You can check that this produces the same result as the loop-based method. We can compare the speeds of the apply( ) method and the loop-based method using the Jupyter magic %timeit command.  


In [None]:
# Loop-based method 
print("Timing loop-based method: ")
%timeit for passenger_index, passenger in df.iterrows(): df.loc[passenger_index, "Prediction"] = 1 if df.loc[passenger_index, "Sex"] == 'male' else 0
    
# Apply-based method 
print("Timing apply-based method: ")
%timeit df["Prediction"] = df["Sex"].apply(lambda s: 1 if s=="male" else 0)

Note that here ms is milliseconds and $\mu\textrm{s}$ is **micro**seconds.  You can hopefully see that the apply method is **tremendously** faster than the loop-based method. 

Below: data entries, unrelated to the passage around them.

/-! ### The log (R564–R586) -/

/-! Cause codes of R565 that other rules name. -/
namespace Cause
def refLost : Nat := 0x01
def alignFail : Nat := 0x02
def barrierTimeout : Nat := 0x10
def badInstr : Nat := 0x11
def overflow : Nat := 0x12
def heatGuard : Nat := 0x13
def datapathError : Nat := 0x20
def datapathRetired : Nat := 0x21
def spareFailed : Nat := 0x22
def analogStuck : Nat := 0x23
def bstFail : Nat := 0x24
def bstIncomplete : Nat := 0x25
def biasCompliance : Nat := 0x28
def biasOpenLoop : Nat := 0x29
def memCorrected : Nat := 0x30
def memUncorrectable : Nat := 0x31
def memReplay : Nat := 0x32
def memReplayFail : Nat := 0x33
def memLocation : Nat := 0x34
def memRankRetired : Nat := 0x35
def memChannelLost : Nat := 0x36
def memSpareRows : Nat := 0x37
def cometLost : Nat := 0x40
def cometAckTimeout : Nat := 0x41
def hostLinkDown : Nat := 0x48
def hostDma : Nat := 0x49
def fabFrameCrc : Nat := 0x50
def fabLaneLock : Nat := 0x51
def fabLaneRetired : Nat := 0x52
def fabWordDiscard : Nat := 0x53
def fabPortDown : Nat := 0x54
def nodeLimit : Nat := 0x55
def twinDiverged : Nat := 0x58
def twinLost : Nat := 0x59
def twinNotInStep : Nat := 0x5A
def twinTakeover : Nat := 0x5B
def hearthPatchEcc : Nat := 0x60
def hearthRom : Nat := 0x61
def asicLost : Nat := 0x62
def evrLoopRate : Nat := 0x68
def thermalWarning : Nat := 0x70
def thermalThrottle : Nat := 0x71
def thermalShutdown : Nat := 0x72
def sensorBroken : Nat := 0x73
def inputSag : Nat := 0x74
def inputFail : Nat := 0x75
def hostRequest : Nat := 0x78
def stateModule : Nat := 0xC0
def statePartition : Nat := 0xC1
def stateDomain : Nat := 0xC2
def stateTwin : Nat := 0xC3
def stateWallStep : Nat := 0xC4
def secEvent : Nat := 0xE0
def logCleared : Nat := 0xF0
end Cause

/-- KIND of a cause (R564, R565): 0 transient, 1 permanent, 2 report, 3 state, 4 security, 5 log. -/
def causeKind (c : Nat) : Nat :=
  if c ∈ [0x12, 0x20, 0x28, 0x29, 0x30, 0x31, 0x32, 0x49, 0x50, 0x51, 0x68] then 0
  else if c ∈ [0x21, 0x22, 0x23, 0x24, 0x33, 0x34, 0x35, 0x36, 0x37, 0x52, 0x61, 0x62] then 1
  else if 0xF0 ≤ c then 5 else if 0xE0 ≤ c then 4 else if 0xC0 ≤ c then 3 else 2

/-- A group ID of R512: block code and index. -/
def gid (code ix : Nat) : Nat := code * 2048 + ix

/-- Write an entry at the head of the ring (R581, R582). -/
def State.logWrite (s : State) (cause kind part source detail repeat_ : Nat) : State :=
  let head := s.g Page.log F.LOG_HEAD_INDEX
  let nv := kind = 1 ∨ cause = Cause.thermalShutdown
  let e : LogEnt :=
    { mtime := s.log.mtime, ns := s.wallNs, sec := s.wallSec % 2 ^ 34, seq := s.g Page.log F.LOG_SEQ
      cause := cause, kind := kind, part := part
      wallValid := s.g Page.tim F.TIM_STATUS_WALL_STATE ≠ 0, nv := nv
      source := source, detail := detail % 2 ^ 48, repeat_ := repeat_ }
  let s := s.when (s.log.count = 16384) (fun s => (s.bump Page.log F.LOG_OVERWRITES).flag Page.log F.LOG_STATUS_WRAPPED)
  let s := { s with
    log.ring := s.log.ring.set LogEnt.zero head e
    log.count := min (s.log.count + 1) 16384
    log.last := s.log.last.set (0, 0) (source * 256 + cause) (s.log.mtime.toNat + 1, 0)
    log.flashQ := if nv then s.log.flashQ ++ [Sum.inr e] else s.log.flashQ
    log.uartQ := s.log.uartQ ++ [(s.now, e)] }
  let s := s.p Page.log F.LOG_HEAD_INDEX ((head + 1) % 16384)
  let s := s.bumpW Page.log F.LOG_SEQ
  if nv then s.flag Page.log F.LOG_STATUS_NV_BUSY else s

/-- An occurrence of a cause (R564–R566, R585, R586): it is counted; a transient or report occurrence less
than SUPPRESS ms after the last entry of its source and cause is only counted; a permanent fault sets PERM_UNACK. -/
def State.logAs (s : State) (cause kind part source detail : Nat) : State :=
  let s := s.bump (Page.cause cause) F.LOG_CAUSE_COUNT
  let s := s.when (kind = 0) (fun s => s.bump64 Page.log F.LOG_TRANSIENTS_LO)
  let s := s.when (kind = 1) (fun s => (s.bump Page.log F.LOG_PERMANENTS).flag Page.log F.LOG_STATUS_PERM_UNACK)
  let l := s.log.last.get (0, 0) (source * 256 + cause)
  let sup := s.g Page.log F.LOG_CFG_SUPPRESS
  if (kind = 0 ∨ kind = 2) ∧ sup ≠ 0 ∧ l.1 ≠ 0 ∧ s.log.mtime.toNat < l.1 - 1 + msecs sup then
    let s := s.bump Page.log F.LOG_SUPPRESSED
    { s with log.last := s.log.last.set (0, 0) (source * 256 + cause) (l.1, min (l.2 + 1) 0xFFFF) }
  else s.logWrite cause kind part source detail l.2

/-- An occurrence of a cause, with the KIND that its class gives it. -/
def State.logIt (s : State) (cause part source detail : Nat) : State :=
  s.logAs cause (causeKind cause) part source detail

/-! ### Interrupt sources (R520–R522) -/

/-- An event on edge source `n`: it becomes pending, or merges with one that is. -/
def State.intEdge (s : State) (n : Nat) : State :=
  if s.int.pend.get false n then s.bump Page.int F.INT_MERGED
  else { s with int.pend := s.int.pend.set false n true }

/-! ### Host memory -/

/-- Write bytes into host memory from an address on. -/
def writeBytes : Tab Byte → Nat → List Byte → Tab Byte
  | m, _, [] => m
  | m, a, b :: bs => writeBytes (m.set 0 a b) (a + 1) bs

def State.hostWrite (s : State) (a : Nat) (bs : List Byte) : State :=
  { s with hif.hostMem := writeBytes s.hif.hostMem a bs }

/-- `n` bytes of a table from key `a` on. -/
def readBytes (m : Tab Byte) (a : Nat) : Nat → List Byte
  | 0 => []
  | n + 1 => m.get 0 a :: readBytes m (a + 1) n

/-- The `n` least significant bytes of a number, least significant first. -/
def leBytes : Nat → Nat → List Byte
  | 0, _ => []
  | n + 1, v => BitVec.ofNat 8 v :: leBytes n (v / 256)

/-- The number that bytes spell, least significant first. -/
def leNat : List Byte → Nat
  | [] => 0
  | b :: bs => b.toNat + 256 * leNat bs

/-- Bytes as little-endian words of `k` bytes; bytes that do not fill a word are left out. -/
def chunks (k : Nat) : Nat → List Byte → List Nat
  | 0, _ => []
  | n + 1, bs => if bs.length < k then [] else leNat (bs.take k) :: chunks k n (bs.drop k)

/-- The bytes of 32-bit words. -/
def wordBytes (ws : List Word) : List Byte := ws.flatMap (fun w => leBytes 4 w.toNat)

OK, let's do one more slightly more complicated example so that we can see how to use the apply( ) function with multiple inputs.  Suppose say that you want to predict that a person survived if they are male **AND** they were traveling alone (probably not a good heuristic but just go with it).  To do this we need values from both the **Sex** column and the **Family** column.  Here is the code:

In [None]:
df["Prediction"] = df.apply(lambda row: 1 if row["Sex"]=="male" and row["Family"]==0 else 0, axis=1)
df.head()

Here the apply( ) function is applied to the entire DataFrame and the object passed to the lambda function is an entire row of the DataFrame.  We can then carve off the elements from the columns we're interested in and do our thing.  Let's see how we did! 

In [None]:
score_prediction(df)

Minor improvement! OK, so you're job is to explore the data and see if you can cook up a custom prediction heuristic that does better than 31.1%!   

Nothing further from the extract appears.